■ Extracted records:
-- ==== Sys2Proof/Laws/FrameBlocks.lean ====
section
/-!
SUPPORT. The frames of the operations of the Channel Table, the Chime Sequencer, the Lamp Unit, the EEPROM Port, the
Service Schedule, the Drum Drive, the Trip Computer and the Accumulator Unit: the pieces of the state that each
leaves as they were.
-/
namespace Sys2Proof.Machine

/-- A fold of changes that each keep a piece of the state keeps it. -/
theorem foldl_keeps {β γ : Type} (g : State → γ) (f : State → β → State) (h : ∀ s b, g (f s b) = g s)
    (l : List β) (s : State) : g (l.foldl f s) = g s := by
  induction l generalizing s with
  | nil => rfl
  | cons b l ih => rw [List.foldl_cons, ih, h]

@[simp] theorem State.notify_frame (s : State) (k : NoticeKey) (v : Word) :
    (s.notify k v).time = s.time ∧
    (s.notify k v).power = s.power ∧
    (s.notify k v).consts = s.consts ∧
    (s.notify k v).pulse = s.pulse ∧
    (s.notify k v).sampler = s.sampler ∧
    (s.notify k v).discretes = s.discretes ∧
    (s.notify k v).channels = s.channels ∧
    (s.notify k v).curves = s.curves ∧
    (s.notify k v).accum = s.accum ∧
    (s.notify k v).drum = s.drum ∧
    (s.notify k v).trip = s.trip ∧
    (s.notify k v).gauge = s.gauge ∧
    (s.notify k v).monitor = s.monitor ∧
    (s.notify k v).chime = s.chime ∧
    (s.notify k v).lamp = s.lamp ∧
    (s.notify k v).service = s.service ∧
    (s.notify k v).eeprom = s.eeprom ∧
    (s.notify k v).link = s.link ∧
    (s.notify k v).freeCount = s.freeCount ∧
    (s.notify k v).pending = s.pending := ⟨rfl, rfl, rfl, rfl, rfl, rfl, rfl, rfl, rfl, rfl, rfl, rfl, rfl, rfl, rfl, rfl, rfl, rfl, rfl, rfl⟩

@[simp] theorem State.advance_frame (s : State) (b : BitVec 8) :
    (s.advance b).power = s.power ∧
    (s.advance b).consts = s.consts ∧
    (s.advance b).pulse = s.pulse ∧
    (s.advance b).sampler = s.sampler ∧
    (s.advance b).discretes = s.discretes ∧
    (s.advance b).channels = s.channels ∧
    (s.advance b).curves = s.curves ∧
    (s.advance b).accum = s.accum ∧
    (s.advance b).drum = s.drum ∧
    (s.advance b).trip = s.trip ∧
    (s.advance b).gauge = s.gauge ∧
    (s.advance b).monitor = s.monitor ∧
    (s.advance b).chime = s.chime ∧
    (s.advance b).lamp = s.lamp ∧
    (s.advance b).service = s.service ∧
    (s.advance b).eeprom = s.eeprom ∧
    (s.advance b).link = s.link ∧
    (s.advance b).notices = s.notices ∧
    (s.advance b).freeCount = s.freeCount ∧
    (s.advance b).pending = s.pending := ⟨rfl, rfl, rfl, rfl, rfl, rfl, rfl, rfl, rfl, rfl, rfl, rfl, rfl, rfl, rfl, rfl, rfl, rfl, rfl, rfl⟩

@[simp] theorem State.writeChannel_frame (s : State) (c : Fin 16) (v : Option Nat) (w : Option Validity) :
    (s.writeChannel c v w).time = s.time ∧
    (s.writeChannel c v w).power = s.power ∧
    (s.writeChannel c v w).consts = s.consts ∧
    (s.writeChannel c v w).pulse = s.pulse ∧
    (s.writeChannel c v w).sampler = s.sampler ∧
    (s.writeChannel c v w).discretes = s.discretes ∧
    (s.writeChannel c v w).curves = s.curves ∧
    (s.writeChannel c v w).accum = s.accum ∧
    (s.writeChannel c v w).drum = s.drum ∧
    (s.writeChannel c v w).trip = s.trip ∧
    (s.writeChannel c v w).gauge = s.gauge ∧
    (s.writeChannel c v w).monitor = s.monitor ∧
    (s.writeChannel c v w).chime = s.chime ∧
    (s.writeChannel c v w).lamp = s.lamp ∧
    (s.writeChannel c v w).service = s.service ∧
    (s.writeChannel c v w).eeprom = s.eeprom ∧
    (s.writeChannel c v w).link = s.link ∧
    (s.writeChannel c v w).freeCount = s.freeCount ∧
    (s.writeChannel c v w).pending = s.pending := by
  simp only [State.writeChannel]
  repeat' split
  all_goals simp

@[simp] theorem State.setHold_frame (s : State) (c : Fin 16) (h : Option Nat) :
    (s.setHold c h).time = s.time ∧
    (s.setHold c h).power = s.power ∧
    (s.setHold c h).consts = s.consts ∧
    (s.setHold c h).pulse = s.pulse ∧
    (s.setHold c h).sampler = s.sampler ∧
    (s.setHold c h).discretes = s.discretes ∧
    (s.setHold c h).curves = s.curves ∧
    (s.setHold c h).accum = s.accum ∧
    (s.setHold c h).drum = s.drum ∧
    (s.setHold c h).trip = s.trip ∧
    (s.setHold c h).gauge = s.gauge ∧
    (s.setHold c h).monitor = s.monitor ∧
    (s.setHold c h).chime = s.chime ∧
    (s.setHold c h).lamp = s.lamp ∧
    (s.setHold c h).service = s.service ∧
    (s.setHold c h).eeprom = s.eeprom ∧
    (s.setHold c h).link = s.link ∧
    (s.setHold c h).notices = s.notices ∧
    (s.setHold c h).freeCount = s.freeCount ∧
    (s.setHold c h).pending = s.pending := ⟨rfl, rfl, rfl, rfl, rfl, rfl, rfl, rfl, rfl, rfl, rfl, rfl, rfl, rfl, rfl, rfl, rfl, rfl, rfl, rfl⟩

@[simp] theorem State.clearHolds_frame (s : State) :
    (s.clearHolds).time = s.time ∧
    (s.clearHolds).power = s.power ∧
    (s.clearHolds).consts = s.consts ∧
    (s.clearHolds).pulse = s.pulse ∧
    (s.clearHolds).sampler = s.sampler ∧
    (s.clearHolds).discretes = s.discretes ∧
    (s.clearHolds).curves = s.curves ∧
    (s.clearHolds).accum = s.accum ∧
    (s.clearHolds).drum = s.drum ∧
    (s.clearHolds).trip = s.trip ∧
    (s.clearHolds).gauge = s.gauge ∧
    (s.clearHolds).monitor = s.monitor ∧
    (s.clearHolds).chime = s.chime ∧
    (s.clearHolds).lamp = s.lamp ∧
    (s.clearHolds).service = s.service ∧
    (s.clearHolds).eeprom = s.eeprom ∧
    (s.clearHolds).link = s.link ∧
    (s.clearHolds).notices = s.notices ∧
    (s.clearHolds).freeCount = s.freeCount ∧
    (s.clearHolds).pending = s.pending := ⟨rfl, rfl, rfl, rfl, rfl, rfl, rfl, rfl, rfl, rfl, rfl, rfl, rfl, rfl, rfl, rfl, rfl, rfl, rfl, rfl⟩

@[simp] theorem State.setFreshness_frame (s : State) (e : Fin 5) (f : Freshness) :
    (s.setFreshness e f).time = s.time ∧
    (s.setFreshness e f).power = s.power ∧
    (s.setFreshness e f).consts = s.consts ∧
    (s.setFreshness e f).pulse = s.pulse ∧
    (s.setFreshness e f).sampler = s.sampler ∧
    (s.setFreshness e f).discretes = s.discretes ∧
    (s.setFreshness e f).curves = s.curves ∧
    (s.setFreshness e f).accum = s.accum ∧
    (s.setFreshness e f).drum = s.drum ∧
    (s.setFreshness e f).trip = s.trip ∧
    (s.setFreshness e f).gauge = s.gauge ∧
    (s.setFreshness e f).monitor = s.monitor ∧
    (s.setFreshness e f).chime = s.chime ∧
    (s.setFreshness e f).lamp = s.lamp ∧
    (s.setFreshness e f).service = s.service ∧
    (s.setFreshness e f).eeprom = s.eeprom ∧
    (s.setFreshness e f).link = s.link ∧
    (s.setFreshness e f).notices = s.notices ∧
    (s.setFreshness e f).freeCount = s.freeCount ∧
    (s.setFreshness e f).pending = s.pending := ⟨rfl, rfl, rfl, rfl, rfl, rfl, rfl, rfl, rfl, rfl, rfl, rfl, rfl, rfl, rfl, rfl, rfl, rfl, rfl, rfl⟩

@[simp] theorem State.tickFreshness_frame (s : State) :
    (s.tickFreshness).time = s.time ∧
    (s.tickFreshness).power = s.power ∧
    (s.tickFreshness).consts = s.consts ∧
    (s.tickFreshness).pulse = s.pulse ∧
    (s.tickFreshness).sampler = s.sampler ∧
    (s.tickFreshness).discretes = s.discretes ∧
    (s.tickFreshness).curves = s.curves ∧
    (s.tickFreshness).accum = s.accum ∧
    (s.tickFreshness).drum = s.drum ∧
    (s.tickFreshness).trip = s.trip ∧
    (s.tickFreshness).gauge = s.gauge ∧
    (s.tickFreshness).monitor = s.monitor ∧
    (s.tickFreshness).chime = s.chime ∧
    (s.tickFreshness).lamp = s.lamp ∧
    (s.tickFreshness).service = s.service ∧
    (s.tickFreshness).eeprom = s.eeprom ∧
    (s.tickFreshness).link = s.link ∧
    (s.tickFreshness).notices = s.notices ∧
    (s.tickFreshness).freeCount = s.freeCount ∧
    (s.tickFreshness).pending = s.pending := ⟨rfl, rfl, rfl, rfl, rfl, rfl, rfl, rfl, rfl, rfl, rfl, rfl, rfl, rfl, rfl, rfl, rfl, rfl, rfl, rfl⟩

@[simp] theorem State.expireFreshness_frame (s : State) (e : Fin 5) :
    (s.expireFreshness e).time = s.time ∧
    (s.expireFreshness e).power = s.power ∧
    (s.expireFreshness e).consts = s.consts ∧
    (s.expireFreshness e).pulse = s.pulse ∧
    (s.expireFreshness e).sampler = s.sampler ∧
    (s.expireFreshness e).discretes = s.discretes ∧
    (s.expireFreshness e).curves = s.curves ∧
    (s.expireFreshness e).accum = s.accum ∧
    (s.expireFreshness e).drum = s.drum ∧
    (s.expireFreshness e).trip = s.trip ∧
    (s.expireFreshness e).gauge = s.gauge ∧
    (s.expireFreshness e).monitor = s.monitor ∧
    (s.expireFreshness e).chime = s.chime ∧
    (s.expireFreshness e).lamp = s.lamp ∧
    (s.expireFreshness e).service = s.service ∧
    (s.expireFreshness e).eeprom = s.eeprom ∧
    (s.expireFreshness e).link = s.link ∧
    (s.expireFreshness e).freeCount = s.freeCount ∧
    (s.expireFreshness e).pending = s.pending := by
  simp only [State.expireFreshness]
  repeat' split
  all_goals simp

@[simp] theorem State.restartExt_frame (s : State) :
    (s.restartExt).time = s.time ∧
    (s.restartExt).power = s.power ∧
    (s.restartExt).consts = s.consts ∧
    (s.restartExt).pulse = s.pulse ∧
    (s.restartExt).sampler = s.sampler ∧
    (s.restartExt).discretes = s.discretes ∧
    (s.restartExt).curves = s.curves ∧
    (s.restartExt).accum = s.accum ∧
    (s.restartExt).drum = s.drum ∧
    (s.restartExt).trip = s.trip ∧
    (s.restartExt).gauge = s.gauge ∧
    (s.restartExt).monitor = s.monitor ∧
    (s.restartExt).chime = s.chime ∧
    (s.restartExt).lamp = s.lamp ∧
    (s.restartExt).service = s.service ∧
    (s.restartExt).eeprom = s.eeprom ∧
    (s.restartExt).link = s.link ∧
    (s.restartExt).freeCount = s.freeCount ∧
    (s.restartExt).pending = s.pending := by
  unfold State.restartExt
  exact ⟨foldl_keeps State.time _ (fun _ _ => by simp) _ _,
    foldl_keeps State.power _ (fun _ _ => by simp) _ _,
    foldl_keeps State.consts _ (fun _ _ => by simp) _ _,
    foldl_keeps State.pulse _ (fun _ _ => by simp) _ _,
    foldl_keeps State.sampler _ (fun _ _ => by simp) _ _,
    foldl_keeps State.discretes _ (fun _ _ => by simp) _ _,
    foldl_keeps State.curves _ (fun _ _ => by simp) _ _,
    foldl_keeps State.accum _ (fun _ _ => by simp) _ _,
    foldl_keeps State.drum _ (fun _ _ => by simp) _ _,
    foldl_keeps State.trip _ (fun _ _ => by simp) _ _,
    foldl_keeps State.gauge _ (fun _ _ => by simp) _ _,
    foldl_keeps State.monitor _ (fun _ _ => by simp) _ _,
    foldl_keeps State.chime _ (fun _ _ => by simp) _ _,
    foldl_keeps State.lamp _ (fun _ _ => by simp) _ _,
    foldl_keeps State.service _ (fun _ _ => by simp) _ _,
    foldl_keeps State.eeprom _ (fun _ _ => by simp) _ _,
    foldl_keeps State.link _ (fun _ _ => by simp) _ _,
    foldl_keeps State.freeCount _ (fun _ _ => by simp) _ _,
    foldl_keeps State.pending _ (fun _ _ => by simp) _ _⟩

■ What you are asked to do: Scan the material above for the word "that", and copy each line where it appears.

■ Solution:
Service Schedule, the Drum Drive, the Trip Computer and the Accumulator Unit: the pieces of the state that each
/-- A fold of changes that each keep a piece of the state keeps it. -/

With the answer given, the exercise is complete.